- **Goal of the exercise**:
From the data below, return the exact lines starting at the line containing "let slot := KEY_SLOT_CMD.SLOT.of value" and ending at the line containing "(t.put KEY_SLOT_STAT.CAUSE c).when", both included, and nothing else.

- **The input**:
┄┄┄┄┄┄┄┄┄┄┄┄┄┄┄┄┄┄┄┄
/-- Tokens that a fenced pipeline held (R279): on transmit their places are filled and the open unit is completed as a mismatch
completes it; on receive the units that they belonged to fail. -/
def State.pipeLoss (n : Nat) (h : PipeHeld) (s : State) : State :=
  let t := h.trib.val
  if h.rx then
    let c := Nat.min h.held (s.held n t .rxSec)
    (s.times c (·.flowOp n (Flow.rxDropOne .fence (inStage .rxSec t)))).onRx n (fun x =>
      let o := x.openingOf t
      x.setOpening { o with gone := o.gone + c })
  else
    let ix := ((s.chan n).tx.sealOf t).ix
    (s.times (Nat.min h.held (s.held n t .txSec)) (fun u => (u.flowOp n (Flow.txDropOne .fence (inStage .txSec t))).carryLost n t)).onTx n
        (fun x => let e := x.sealOf t; if e.ix = ix then x.setSeal { e with bad := true } else x)
      |>.bump (SEC_TEN.FAULT_TX n t)

/-- A pipeline is fenced (R279). -/
def State.pipeFence (n p : Nat) (held : List PipeHeld) (s : State) : State :=
  s.putBit (SEC_PIPE.FENCED n) p true |>.putBit (SEC_PIPE.ACTIVE n) p false |>.put (SEC_STAT.FENCE_EV n) 1 |>.raiseCh n 0xA4
    |>.each held (fun h t => t.pipeLoss n h) |>.unitChanged n true |>.recheck n

/-- The pipeline is in use. -/
def State.pipeUp (s : State) (n p : Nat) : Bool := s.rdBit (SEC_PIPE.ACTIVE n) p && !s.rdBit (SEC_PIPE.FENCED n) p

/-- An open half's mismatch: the unit that it opens, the oldest one, fails (R277). -/
def State.openMismatch (n t : Nat) (s : State) : State := s.onRx n (fun x => x.setOpening { x.openingOf t with bad := true })

/-- The mismatch of a pipeline half on a unit still in SEC; the fifth within 1 s fences the pipeline (R277, Table 12.1). -/
def State.cipherMismatch (n t p : Nat) (opn : Bool) (held : List PipeHeld) (s : State) : State :=
  let fourth := s.rd (SECC.MIS n p 3)
  let fence := fourth ≠ 0 && s.time + 1 < fourth + 1000000000
  (if opn then (s.openMismatch n t).bump (SEC_TEN.FAULT_RX n t) |>.secCount n 65 1
    else (s.sealMismatch n t).bump (SEC_TEN.FAULT_TX n t) |>.secCount n 64 1)
    |>.bump (SEC_CNT.FAULT n) |>.put (SEC_STAT.FAULT_EV n) 1 |>.raiseCh n 0xA0 |>.count n .sec 0x05
    |>.each [3, 2, 1] (fun j u => u.put (SECC.MIS n p j) (u.rd (SECC.MIS n p (j - 1))))
    |>.put (SECC.MIS n p 0) (s.time + 1)
    |>.when fence (·.pipeFence n p held)

def execCipherMismatch (n : Fin 4) (t : Fin 1024) (p : Fin 16) (opn : Bool) (held : List PipeHeld) (s : State) : Answer :=
  .next <| s.when (s.pipeUp n p && s.on (TRB_TRIB.ENC n t)) (·.cipherMismatch n t p opn held)

/-- A half holds a token for more than 1 µs. -/
def execPipelineHoldFault (n : Fin 4) (p : Fin 16) (held : List PipeHeld) (s : State) : Answer :=
  .next <| s.when (s.pipeUp n p) (·.pipeFence n p held)

/-- SEC_PIPE_CMD: FORCE is refused on a pipeline already fenced. -/
def pipeHook (n value : Nat) (held : List PipeHeld) : Hook :=
  let p := (SEC_PIPE_CMD.PIPE n).of value
  ⟨fun s f v => if f = SEC_PIPE_CMD.FORCE n && v = 1 && s.rdBit (SEC_PIPE.FENCED n) p then badState else 0,
   fun l s => (s.when (wroteOne l (SEC_PIPE_CMD.FORCE n)) (·.pipeFence n p held), 0)⟩

def execPipelineForce (win : Fin 7) (n : Fin 4) (value : Word) (be : Fin 16) (held : List PipeHeld) (s : State) : Answer :=
  .next (s.hostWrite ⟨win, 0x501000C + 0x10000 * n, value.toNat, be⟩ (pipeHook n value.toNat held))

/-! ## Entropy (R276) -/

/-- A 1 ms reseed period ends with its health tests passed, or a test fails. -/
def execEntropyReseed (ok : Bool) (s : State) : Answer :=
  .next <| s.when (s.mode ≠ Mode.keep && s.mode ≠ Mode.reset) (fun t =>
    if !ok then
      (t.put KEYC.ENTRUN 0).when (t.on KEY_STAT.ENT_OK) (fun u =>
        (u.put KEY_STAT.ENT_OK 0 |>.put KEY_STAT.ENT_EV 1).raise 48)
    else if t.on KEY_STAT.ENT_OK then t.count 4 .key 0x05
    else
      let r := t.rd KEYC.ENTRUN + 1
      if r = 10 then (t.put KEYC.ENTRUN 0).put KEY_STAT.ENT_OK 1 else t.put KEYC.ENTRUN r)

/-! ## Key slots (R280, R281, R286) -/

/-- A tenant key slot is in use (R281). -/
def State.slotInUse (s : State) (g : Nat) : Bool :=
  let n := g / 2048
  let t := g % 2048 / 2
  (s.rd (TRB_TRIB.STATE n t) ≠ Trib.idle && s.rd (TRB_TRIB.KI_TX n t) = g % 2)
    || (s.on (TRB_TRIB.REMOTE n t) && s.rd (TRB_TRIB.KI_RX n t) = g % 2)

/-- A tenant key slot is erased. -/
def State.eraseSlot (g : Nat) (s : State) : State :=
  s.clear [KEY_SLOT.STATE g, KEYC.KEY g, SECC.RETMF g]

/-- A KEK slot is erased. -/
def State.eraseKek (j : Nat) (s : State) : State := s.clear [KEY_KEK.STATE j, KEYC.KEK j]

/-- The device mode takes key operations (Table 12.3). -/
def State.keyMode (s : State) : Bool := s.mode = Mode.cast || s.operating

/-- Cause for which an erase is refused; 0 when it is not. -/
def State.eraseCause (s : State) (kek : Bool) (slot : Nat) : Nat :=
  if s.mode = Mode.lockdown then 0xB
  else if !s.keyMode then 0xC
  else if kek && 62 < slot then 0x3
  else if !kek && s.slotInUse slot then 0x4 else 0

/-- KEY_SLOT_CMD. -/
def slotHook (value : Nat) : Hook :=
  let kek := KEY_SLOT_CMD.KEK.of value = 1
  let slot := KEY_SLOT_CMD.SLOT.of value
  ⟨fun _ _ _ => 0, fun l s =>
    (s.when (wroteOne l KEY_SLOT_CMD.ERASE) (fun t =>
      let c := t.eraseCause kek slot
      (t.put KEY_SLOT_STAT.CAUSE c).when (c = 0) (fun u => if kek then u.eraseKek slot else u.eraseSlot slot)), 0)⟩

def execKeySlotErase (win : Fin 7) (value : Word) (be : Fin 16) (s : State) : Answer :=
  .next (s.hostWrite ⟨win, 0x5000064, value.toNat, be⟩ (slotHook value.toNat))

/-! ## Bulk operations (R285, Table 12.3) -/

namespace Bulk
def idle : Nat := 0
def run : Nat := 1
def paused : Nat := 2
def done : Nat := 3
def fault : Nat := 4
def aborted : Nat := 5
end Bulk

/-- The channel is in ZR400, ZRP400 or G2 (Table 12.3, cause 0xC). -/
def State.plainMode (s : State) (n : Nat) : Bool := s.interop n || s.on (LFR_CTRL.G2 n)

/-- Cause that stops every key operation; 0 when none does. -/
def State.keyCause (s : State) : Nat :=
  if s.mode = Mode.lockdown then 0xB
  else if !s.keyMode then 0xC
  else if s.rd KEY_STAT.ENG_ACT = 0 then 0x8
  else if !s.on KEY_STAT.ENT_OK then 0x9 else 0

/-- Cause with which an operation does not start. -/
def State.bulkCause (s : State) : Nat :=
  if s.keyCause ≠ 0 then s.keyCause
  else if s.rd KEY_BULK_CNT.COUNT = 0 then 0x3
  else if s.rd KEY_BULK_CTRL.OP ≠ 1 && s.plainMode (s.rd KEY_BULK_CTRL.CH) then 0xC else 0

/-- The operation stops on a fault of element NEXT. -/
def State.bulkFault (cause : Nat) (s : State) : State :=
  s.put KEY_BULK_STAT.STATE Bulk.fault |>.put KEY_BULK_STAT.CAUSE cause |>.put KEY_BULK_STAT.FAULT_EV 1 |>.raise 51 |>.dmaGot 4

/-- What element NEXT reads of its record: 64 bytes, 192 bytes, or a SAVE's bytes 0 and 1 as one word (R284, R296). -/
def State.bulkFetch (s : State) : State :=
  s.dmaNeed 4 (if s.rd KEY_BULK_CTRL.OP = 1 then 64 else if s.rd KEY_BULK_CTRL.OP = 2 then 192 else 4)

/-- GO. -/
def State.bulkGo (s : State) : State :=
  let c := s.bulkCause
  (s.put KEY_BULK_STAT.NEXT 0 |>.put KEY_BULK_STAT.CAUSE 0 |>.put KEY_BULK_STAT.STATE Bulk.run).bulkFetch.when (c ≠ 0) (·.bulkFault c)

/-- An operation is running or paused. -/
def State.bulkBusy (s : State) : Bool := s.rd KEY_BULK_STAT.STATE = Bulk.run || s.rd KEY_BULK_STAT.STATE = Bulk.paused

/-- KEY_BULK_CTRL: ABORT, GO and RESUME, in that order; GO is refused while an operation runs, and the others where there
is none to end or to continue. -/
def bulkHook : Hook :=
  ⟨fun s f v =>
     let st := s.rd KEY_BULK_STAT.STATE
     if v = 0 then 0
     else if f = KEY_BULK_CTRL.GO && s.bulkBusy then 6
     else if f = KEY_BULK_CTRL.RESUME && st ≠ Bulk.fault && st ≠ Bulk.paused then badState
     else if f = KEY_BULK_CTRL.ABORT && st ≠ Bulk.fault && !s.bulkBusy then badState else 0,
   fun l s =>
     (s.when (wroteOne l KEY_BULK_CTRL.ABORT) (fun t => (t.put KEY_BULK_STAT.STATE Bulk.aborted).dmaGot 4)
       |>.when (wroteOne l KEY_BULK_CTRL.GO && (wrote l KEY_BULK_CTRL.OP).isSome) State.bulkGo
       |>.when (wroteOne l KEY_BULK_CTRL.RESUME && !wroteOne l KEY_BULK_CTRL.GO && !wroteOne l KEY_BULK_CTRL.ABORT) (fun t =>
         if t.keyCause = 0 then ((t.put KEY_BULK_STAT.STATE Bulk.run).put KEY_BULK_STAT.CAUSE 0).bulkFetch else t.bulkFault t.keyCause), 0)⟩

def execKeyBulkLoad (win : Fin 7) (value : Word) (be : Fin 16) (s : State) : Answer :=
  .next (s.hostWrite ⟨win, 0x5000010, value.toNat, be⟩ bulkHook)

def execKeyBulkSave (win : Fin 7) (value : Word) (be : Fin 16) (s : State) : Answer :=
  .next (s.hostWrite ⟨win, 0x5000010, value.toNat, be⟩ bulkHook)

def execKeyBulkRestore (win : Fin 7) (value : Word) (be : Fin 16) (s : State) : Answer :=
  .next (s.hostWrite ⟨win, 0x5000010, value.toNat, be⟩ bulkHook)

def execKeyBulkResume (win : Fin 7) (value : Word) (be : Fin 16) (s : State) : Answer :=
  .next (s.hostWrite ⟨win, 0x5000010, value.toNat, be⟩ bulkHook)

def execKeyBulkAbort (win : Fin 7) (value : Word) (be : Fin 16) (s : State) : Answer :=
  .next (s.hostWrite ⟨win, 0x5000010, value.toNat, be⟩ bulkHook)

/-! ### Elements (R284, R296, R297) -/

/-- Big-endian number in bytes a to a + k − 1 of a record. -/
def recBe (l : List Byte) (a k : Nat) : Nat := ofBytes ((l.drop a).take k)

/-- Wrapping key w of a record: a KEK, or 0x80 the root key. -/
def State.wrapKey (s : State) (w : Nat) : Option Nat :=
  if w = 0x80 then (if s.rd KEY_STAT.ROOT = 1 then some (s.rd KEYC.ROOT) else none)
  else if s.rd (KEY_KEK.STATE w) = 2 then some (s.rd (KEYC.KEK w)) else none

/-- What one element yields: a cause, or its commit. -/
abbrev Element := Nat ⊕ (State → State)

/-- An unwrapped key enters a slot. -/
def State.loadSlot (g w key : Nat) (s : State) : State :=
  s.put (KEYC.KEY g) key |>.put (KEY_SLOT.STATE g) 2 |>.put (KEY_SLOT.WRAP g) w |>.bump (KEY_SLOT.LOADS g)
    |>.put (KEY_SLOT.TIME g) (s.time / 1000000) |>.clear [SECC.SEALS g, SECC.RXSEQ g, SECC.RXSEQV g, SECC.RETMF g]
    |>.secCount (g / 2048) 67 1

/-- An unwrapped KEK enters a slot. -/
def State.loadKek (j w key : Nat) (s : State) : State :=
  s.put (KEYC.KEK j) key |>.put (KEY_KEK.STATE j) 2 |>.put (KEY_KEK.WRAP j) w |>.bump (KEY_KEK.LOADS j)
    |>.put (KEY_KEK.TIME j) (s.time / 1000000)

/-- What the unwrapped key of a record does, when it unwraps: it enters its slot. -/
def loadUnwrapped (kek : Bool) (j w : Nat) : Option Nat → Element
  | none => .inl 0x1
  | some key => .inr (fun t => (if kek then t.loadKek j w key else t.loadSlot j w key).count 4 .key 0x01)

/-- A key record (Table 12.2). -/
def State.loadElement (s : State) (l : List Byte) : Element :=
  let tgt := recBe l 0 2
  let w := recBe l 2 1
  let kek := tgt / 0x8000 = 1
  let j := tgt % 0x8000
  if (62 < w && w ≠ 0x80) || (kek && 62 < j) || (!kek && (8191 < j || w = 0x80)) then .inl 0x3
  else if !kek && s.slotInUse j then .inl 0x4
  else match s.wrapKey w with
    | none => .inl 0x2
    | some k => loadUnwrapped kek j w (kwUnwrap k 4 (recBe l 8 40))

/-- Name of a received unit (Table 12.5): in LOOPBACK both ends are one sealer (R288). -/
def State.rxUnit (s : State) (n t : Nat) (u : Sealed) : UnitName :=
  ⟨s.rd (ISC_STATION.ID n) < s.rd (ISC_PEER.ID n), t, u.gen, u.ki, u.mfn, u.ix, u.seq⟩

/-- GHASH partial and byte count of the unit that tenant t seals; zero if none is open. -/
def State.txPartial (s : State) (n t : Nat) : Nat × Nat :=
  let e := (s.chan n).tx.sealOf t
  let u := s.unitName n t e.ix
  let key := s.rd (KEYC.KEY (keySlot n t u.ki.toNat))
  if 1024 ≤ e.ix || e.plain.isEmpty then (0, 0) else (u.partialHash key (u.cipher key e.plain), e.plain.length)

/-- GHASH partial and byte count of the unit that tenant t receives; zero if none is open. -/
def State.rxPartial (s : State) (n t : Nat) : Nat × Nat :=
  match s.extracts n t with
  | none => (0, 0)
  | some r =>
    let x := (s.chan n).rx.separate t (s.rd (LFR_MFN_RX.MFN n)) r
    let b := ((keyed t x.got).getD []).map (·.1)
    let u : Sealed := ⟨s.rd (LFR_MFN_RX.MFN n), (x.openingOf t).ix, 0, ofBytes (b.take 4), 0, r.gen, r.ki, true⟩
    let ct := (b.drop 4).take (sealShare r.cm u.ix)
    if !r.enc || ct.isEmpty then (0, 0) else ((s.rxUnit n t u).partialHash (s.rd (KEYC.KEY (keySlot n t r.ki.toNat))) ct, ct.length)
┄┄┄┄┄┄┄┄┄┄┄┄┄┄┄┄┄┄┄┄
- **Written response**:
  let slot := KEY_SLOT_CMD.SLOT.of value
  ⟨fun _ _ _ => 0, fun l s =>
    (s.when (wroteOne l KEY_SLOT_CMD.ERASE) (fun t =>
      let c := t.eraseCause kek slot
      (t.put KEY_SLOT_STAT.CAUSE c).when (c = 0) (fun u => if kek then u.eraseKek slot else u.eraseSlot slot)), 0)⟩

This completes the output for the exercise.